Do you monitor negative events?

You are probably aware that you need to monitor your production systems for errors, and to add health monitoring for your servers.

But are you monitoring negative events? What is a negative event, stuff that should have happened and didn’t.

For example, every week you have a process that runs to update the tax rates that applies to your customers. This is implemented as a scheduled process, but for some reason (computer was just being rebooted, the user’s password expire, etc) that process didn’t run. There isn’t an error, pre se. You won’t get an error because nothing actually had a chance to actually happen.

Another example would be getting a callback confirmation that an order payment has been correctly processed. That usually happen within 1 – 5 minutes, and you get an OK/Fail notification. But what happens if that notification just never came?

This is a much more dangerous scenario, because you have to not only be prepared for handling errors, you have to be prepared for… nothing to happen.

What it means is that you have to have some way to setup expectations in the system, and act on them when you don’t get a confirmation (negative or positive) within a given time frame.

Comments

ashic
02/23/2012 10:26 AM by
ashic

This is simple enough to achieve - "Send this message to me after x seconds". Simple case of a [wanna say saga but it's an overloaded term].

Matthijs ter Woord
02/23/2012 10:26 AM by
Matthijs ter Woord

You describe a very interesting problem (and a fairly common one I think). I personally don't solve this problem, as I still haven't figured out a generic way of doing this. Therefore I'm really interested in your approach!

Pascal Van Vlaenderen
02/23/2012 10:54 AM by
Pascal Van Vlaenderen

I know there are systems around that check stuff regulary. Problem of all those systems is that they're to general, they never check what's really important for you.

In a past project I tackled this problem by having scripts run every X time, they send me a mail if somethings wrong and they also write back in the database. On a monitor page of the application, I then did a query to check how long ago any succesfull checks passed. If it was higher than 1 day, I displayed those in red.

Scooletz
02/23/2012 11:01 AM by
Scooletz

In NServiceBus you've got timeouts and, as @ashic wrote, you can use saga and a logic WaitAny for a timeout or a completition or an error. But yes, in majority of cases people do not take it into consideration.

Ayende Rahien
02/23/2012 11:03 AM by
Ayende Rahien

Scooletz & Ashic, How do you detect the missing tax records update?

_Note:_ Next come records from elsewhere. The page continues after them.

include hexists hw in
/-- What a codeword received without a NACK leaves: the receiver's side, the sender's stream, and the count of symbols. -/
theorem codewordIn_eq {word : CodewordIn} (units : List (BitVec 512)) (hplane : word.plane = w) (hnack :
    (word.decodes && word.nack) = false) :
    ∃ t : State, u.codewordIn i j word units = t
      ∧ t.rx j i = ((u.rx j i).codeword (u.linkPair j i).planes word units).parsed.1
      ∧ t.line i j = ((((u.line i j).credited ((u.rx j i).codeword (u.linkPair j i).planes word units).parsed.2).ack word.plane
          (if word.decodes then word.ack else 256)).release (u.linkPair i j).planes u.now)
      ∧ t.linkPair j i = { u.linkPair j i with symbols := (u.linkPair j i).symbols + word.corrected }
      ∧ t.linkPair i j = u.linkPair i j := by
  have hkey := pairKey_ne hexists
  have hother : (u.setPair j i { u.linkPair j i with symbols :=
      (u.linkPair j i).symbols + word.corrected }).linkPair i j = u.linkPair i j :=
    (linkPair_setPair _).trans (if_neg hkey.symm)
  have hself : (u.setPair j i { u.linkPair j i with symbols := (u.linkPair j i).symbols + word.corrected }).linkPair j i
      = { u.linkPair j i with symbols := (u.linkPair j i).symbols + word.corrected } := (linkPair_setPair _).trans (if_pos rfl)
  refine ⟨_, rfl, ?_⟩
  rw [State.codewordIn, if_neg (by simp [hexists]; omega)]
  dsimp only
  rw [hself, hnack]
  simp only [Bool.false_eq_true, if_false]
  refine ⟨(kvGet_kvSet ..).trans (if_pos rfl), ?_, hself, hother⟩
  rw [line_mapLines, if_pos rfl, line_mapLines, if_pos rfl]
  exact congrArg (fun p : Pair => Line.release p.planes u.now _) hother

include hu

/-! ## Replay and its limits (R232) -/

theorem port_replay : ∀ x lane seq n, x < 5 → x < u.ports.length → (u.port x).up = true → (u.port x).lanes.getLsbD lane = true →
    (u.port x).line.position lane seq = some n →
    Completes (.replay at_ (.port x) j lane seq) s (fun t => (t.port x).replays = (u.port x).replays + 1
      ∧ (t.port x).line.buffer lane =
          (((u.port x).line.buffer lane).drop n).map (fun c => if c.resendable u.now then { c with resent := c.resent + 1 } else c)) := by
  intro x lane seq n hx hport hup hlane hposition
  refine .of_effect (fun u => u.portReplay x lane seq) hu rfl ?_
  have hrun : u.portReplay x lane seq
      = u.mapPort x (fun p => { p with replays := p.replays + 1, line := p.line.nack lane seq u.now }) := by
    rw [State.portReplay]
    exact if_neg (by simp [hup, hlane, hposition]; omega)
  rw [hrun, State.port_mapPort _ _ _ _ hport, if_pos rfl]
  exact ⟨rfl, buffer_nack hposition⟩

theorem busLoss : kvGet u.base.busOut i 0 = 1 → u.base.spDegraded.getLsbD i = false → u.populated i = true →
    Completes (.spBusLoss at_ i 1) s (fun t => t.base.spDegraded = u.base.spDegraded ||| (1#23 <<< i)
      ∧ kvGet t.base.busOut i 0 = 3 ∧ t.log.count = u.log.count + 1) := by
  intro hbus hdegraded hpopulated
  have hout : u.mapBase (fun b => { b with busOut := kvSet b.busOut i (kvGet u.base.busOut i 0 ||| (1#2 <<< 1)) })
      = u.mapBase (fun b => { b with busOut := kvSet b.busOut i 3#2 }) := by
    rw [hbus]
    rfl
  have hdegrades : ∀ v : State, v.base.spDegraded.getLsbD i = false → v.syncDegrade i
      = (v.mapBase (fun b => { b with spDegraded := b.spDegraded ||| (1#23 <<< i) })).logEv 0x0406 sevCapacity unitBase (planeLoc i 0xFF 5)
          :=
    fun v hv => if_neg (by simp [hv])
  refine .of_telling (fun s => if s.populated i && decide (1 < 2) then
      (if (kvGet s.base.busOut i 0 ||| (1#2 <<< 1)) = 3 then
        (s.mapBase (fun b => { b with busOut := kvSet b.busOut i (kvGet s.base.busOut i 0 ||| (1#2 <<< 1)) })).syncDegrade i
       else s.mapBase (fun b => { b with busOut := kvSet b.busOut i (kvGet s.base.busOut i 0 ||| (1#2 <<< 1)) })) else s) hu rfl
    fun sent n => ?_
  rw [if_pos (by simp [hpopulated]), if_pos (by rw [hbus]; rfl), hout]
  generalize hv : u.mapBase (fun b => { b with busOut := kvSet b.busOut i 3#2 }) = v
  rw [hdegrades v (by rw [← hv]; exact hdegraded), ← hv]
  exact ⟨rfl, (kvGet_kvSet ..).trans (if_pos rfl), State.logEv_count ..⟩

theorem limit (hlimited : (u.line i j).limited w u.now = true) :
    Completes (.replayLimit at_ (.site i) j w true) s (fun t => exec (.wavelengthPermanentFault at_ i j w) s = .next t)
    ∧ Completes (.replayLimit at_ (.site i) j w false) s (fun t => exec (.lockLoss at_ i j w) s = .next t) := by
  have hrun : ∀ locked, u.replayLimit i j w locked = if locked then u.permanentFault i j w else u.lockLoss i j w :=
    fun locked => if_neg (by simp [hlimited])
  subst hu
  exact ⟨⟨_, rfl, congrArg Host.Outcome.next (MemoryIntegrity.telling_congr (hrun true).symm)⟩,
    ⟨_, rfl, congrArg Host.Outcome.next (MemoryIntegrity.telling_congr (hrun false).symm)⟩⟩

include hexists

theorem resendRequest : ∀ k b, b ∈ (kvGet u.spSites j SpSite.fresh).blocks → b.seq = k →
    Completes (.spResendRequest at_ i j k) s (fun t => t.base = { u.base with spResent := u.base.spResent + 1 }
      ∧ (∃ c ∈ (kvGet t.spSites j SpSite.fresh).blocks, c.seq = k ∧ c.msg = b.msg ∧ c.sent = b.sent + 1 ∧ c.buses = u.busesOf j)) := by
  intro k b hb hk
  obtain ⟨⟨hi, hj⟩, hne⟩ : (u.populated i = true ∧ u.populated j = true) ∧ i ≠ j := by
    simpa [State.pairExists] using hexists
  refine .of_effect (fun u => if u.populated i && u.populated j && i != j then u.spResend i j k else u) hu rfl ?_
  rw [if_pos (by simp [hi, hj, hne])]
  have hblocks : ∀ f : SpSite → SpSite, kvGet (kvMod u.spSites i SpSite.fresh f) j SpSite.fresh = kvGet u.spSites j SpSite.fresh :=
    fun f => (kvGet_kvMod ..).trans (if_neg hne.symm)
  unfold State.spResend
  dsimp only
  rw [hblocks, if_pos (List.any_eq_true.mpr ⟨b, hb, by simp [hk]⟩)]
  refine ⟨rfl, ?_⟩
  dsimp only
  rw [kvGet_kvMod, if_neg hne.symm, kvGet_kvMod, if_pos rfl, hblocks]
  exact ⟨_, List.mem_map_of_mem hb, by simp [hk]; rfl⟩

include hw

theorem site_replay : ∀ seq n, w ∉ (u.linkPair i j).dead → (u.line i j).position w seq = some n →
    Completes (.replay at_ (.site i) j w seq) s (fun t => t.linkPair i j = { u.linkPair i j with replays := (u.linkPair i j).replays + 1 }
      ∧ (t.line i j).buffer w
        = (((u.line i j).buffer w).drop n).map (fun c => if c.resendable u.now then { c with resent := c.resent + 1 } else c)
      ∧ (∀ x y, pairKey x y ≠ pairKey i j → t.line x y = u.line x y ∧ t.linkPair x y = u.linkPair x y)) := by
  intro seq n hdead hposition
  refine .of_effect (fun u => u.replay i j w seq) hu rfl ?_
  have hrun : u.replay i j w seq = (u.setPair i j { u.linkPair i j with replays := (u.linkPair i j).replays + 1 }).mapLines
      (fun l => kvMod l (pairKey i j) Line.fresh (fun l => l.nack w seq u.now)) := by
    rw [State.replay]
    exact if_neg (by simp [hexists, hdead, hposition]; omega)
  rw [hrun]
  refine ⟨(linkPair_setPair _).trans (if_pos rfl), ?_, fun x y hxy => ⟨(line_mapLines _).trans (if_neg hxy),
      (linkPair_setPair _).trans (if_neg hxy)⟩⟩
  rw [line_mapLines, if_pos rfl]
  exact buffer_nack hposition

/-! ## Codewords received (R224, R226, R229) -/

theorem codeword_completes : ∀ word units y cs, word.plane = w → word.decodes = true → word.nack = false → (u.line i j).held = [] →
    (u.line i j).orphans = [] → ((u.rx j i).codeword (u.linkPair j i).planes word units).parsed = (y, cs) →
    Completes (.creditReturn at_ i j word units) s (fun t => t.rx j i = y ∧ t.line i j = ((u.line i j).credited cs).ack w word.ack
      ∧ t.linkPair j i = { u.linkPair j i with symbols := (u.linkPair j i).symbols + word.corrected }
        ∧ t.linkPair i j = u.linkPair i j) := by
  intro word units y cs hplane hdecodes hnack hheld horphans hparsed
  refine .of_effect (fun u => u.codewordIn i j word units) hu rfl ?_
  obtain ⟨t, ht, hrx, hline, hback, hpair⟩ := codewordIn_eq hexists hw units hplane (by rw [hnack, Bool.and_false])
  obtain ⟨hackHeld, hackOrphans⟩ := ack_keeps ((u.line i j).credited cs) w word.ack
  obtain ⟨hcreditHeld, hcreditOrphans⟩ := credited_keeps (u.line i j) cs
  rw [hparsed, hplane, hdecodes, if_pos rfl, release_idle (hackHeld.trans (hcreditHeld.trans hheld))
    (hackOrphans.trans (hcreditOrphans.trans horphans))] at hline
  rw [hparsed] at hrx
  rw [ht]
  exact ⟨hrx, hline, hback, hpair⟩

Sure, for online stuff it it easy. It is the batch process that didn't run for three months that kills you

ashic
02/23/2012 11:08 AM by
ashic

Send me a reminder after 7 days... After 7 days: Ohh...let's see if that came in. It has? Cool, process. It hasn't: alert, alarm, whatever.

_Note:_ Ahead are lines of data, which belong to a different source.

-- ==== Sys2Proof/Machine/Ops.lean ====
section
/-! DEFINITION. The shared operations: completing a command (what stands where another machine takes an
exception, rule R12) and acknowledging it, accepting and dropping a command, resetting, the modular
multiplier, and an engine step as an outcome. -/

namespace Sys2Proof.Machine

variable {n : Nat}

/-- `complete(err, r, aux, it)`, all six writes together; `OVR`, `CTRL` and the operand registers keep
their values (rule R106). -/
def Block.complete (b : Block n) (err : ErrCode) (r aux it : Word n) : Block n :=
  { regs := { b.regs with result := r, aux := aux, iter := it, err := err, done := true },
    eng := { b.eng with fsm := .idle } }

/-- A check step that ends with an error writes `RESULT = AUX = ITER = 0` (rule R161). -/
def Block.fail (b : Block n) (err : ErrCode) : Block n := b.complete err 0 0 0

/-- The return from a completion: the host clears `DONE` with `PortWrite(0x3, 0x2)`; nothing else is
restored (rule R169). -/
def Block.acknowledge (b : Block n) : Block n := { b with regs := b.regs.writeStatus 0x2 }

/-- Accepting a command: rule R100's writes, in one host step. -/
def Block.accept (b : Block n) (v : Word n) : Block n :=
  { regs := { b.regs with done := false, err := .none },
    eng := { b.eng.latch b.regs v with fsm := .check } }

/-- Dropping a command: `OVR <- 1` and nothing else (rule R101). -/
def Block.drop (b : Block n) : Block n := { b with regs := { b.regs with ovr := true } }

/-- A write to `CMD`: accepted when `BUSY = 0`, dropped when `BUSY = 1` (rules R34, R100, R101). -/
def Block.writeCmd (b : Block n) (v : Word n) : Block n :=
  if b.busy then b.drop else b.accept v

/-- The soft reset of rule R191: exactly the state after a hard reset. -/
def Block.softReset (_b : Block n) : Block n := Block.reset n

/-- The modular multiplier: `(x·y) mod n`, exact, the product not truncated (rule R139). For `n = 0`,
with which it is never called, the value is free (log entry 3). -/
def modmul (x y m : Word n) : Word n :=
  if m = 0 then BitVec.ofNat n (Config.modMulByZero x.toNat y.toNat)
  else BitVec.ofNat n (x.toNat * y.toNat % m.toNat)

/-- One engine step of a command as an outcome: the block the step leaves, or, where no such step is
enabled, no step (rule R103). Nothing outside the block changes. -/
def engineOutcome (w : OpWidth) (m : Mach w.bits) (r : Option (Block w.bits)) :
    Host.Outcome State Fault Refusal :=
  match r with
  | some b => .next ⟨w, m.setBlk b⟩
  | none => .refused .engineStepNotEnabled

/-- An outcome at a width as an outcome of the whole machine: the width stays. -/
def liftOutcome (w : OpWidth) :
    Host.Outcome (Mach w.bits) Fault Refusal → Host.Outcome State Fault Refusal
  | .next m => .next ⟨w, m⟩
  | .fault f => .fault f
  | .refused r => .refused r

end Sys2Proof.Machine
end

NSB has such timing mechanism (you can do yearly stuff even). Quartz.NET is another option.

PS: Oren..mind changing the captcha thing....Makes me feel stupid over and over again :)

Felice Pollano
02/23/2012 11:18 AM by
Felice Pollano

The old whatchdog stuff... I did it not so long ago, when I need to monitor a legacy service sometimes hanging... solution was to sniff the log for modifications and wake up it if it does not update after some times. The watchdog service I created was actually more configuratable, but... used just for that till now :)

Ayende Rahien
02/23/2012 11:18 AM by
Ayende Rahien

Ashic, After a few times when you succeed, the CAPTCHA should go away.

And yes, I am aware of the timeout mechanism in NSB. The key is that you need to do that. And re-do that for the next week. It is one of those things that people generally don't think about

ashic
02/23/2012 11:22 AM by
ashic

Definitely agree. Technically it's not difficult. It's more a modelling problem with "rose tinted glasses" syndrome.

Felice Pollano
02/23/2012 11:25 AM by
Felice Pollano

As another thought: Negative event tracking usually happen when the infrastructure became really stable: before there is to much interaction - debugging, monitoring user attention and so on - that hide the needing of such a logging.

cbp
02/23/2012 12:02 PM by
cbp

We do this, but its pretty much all custom built.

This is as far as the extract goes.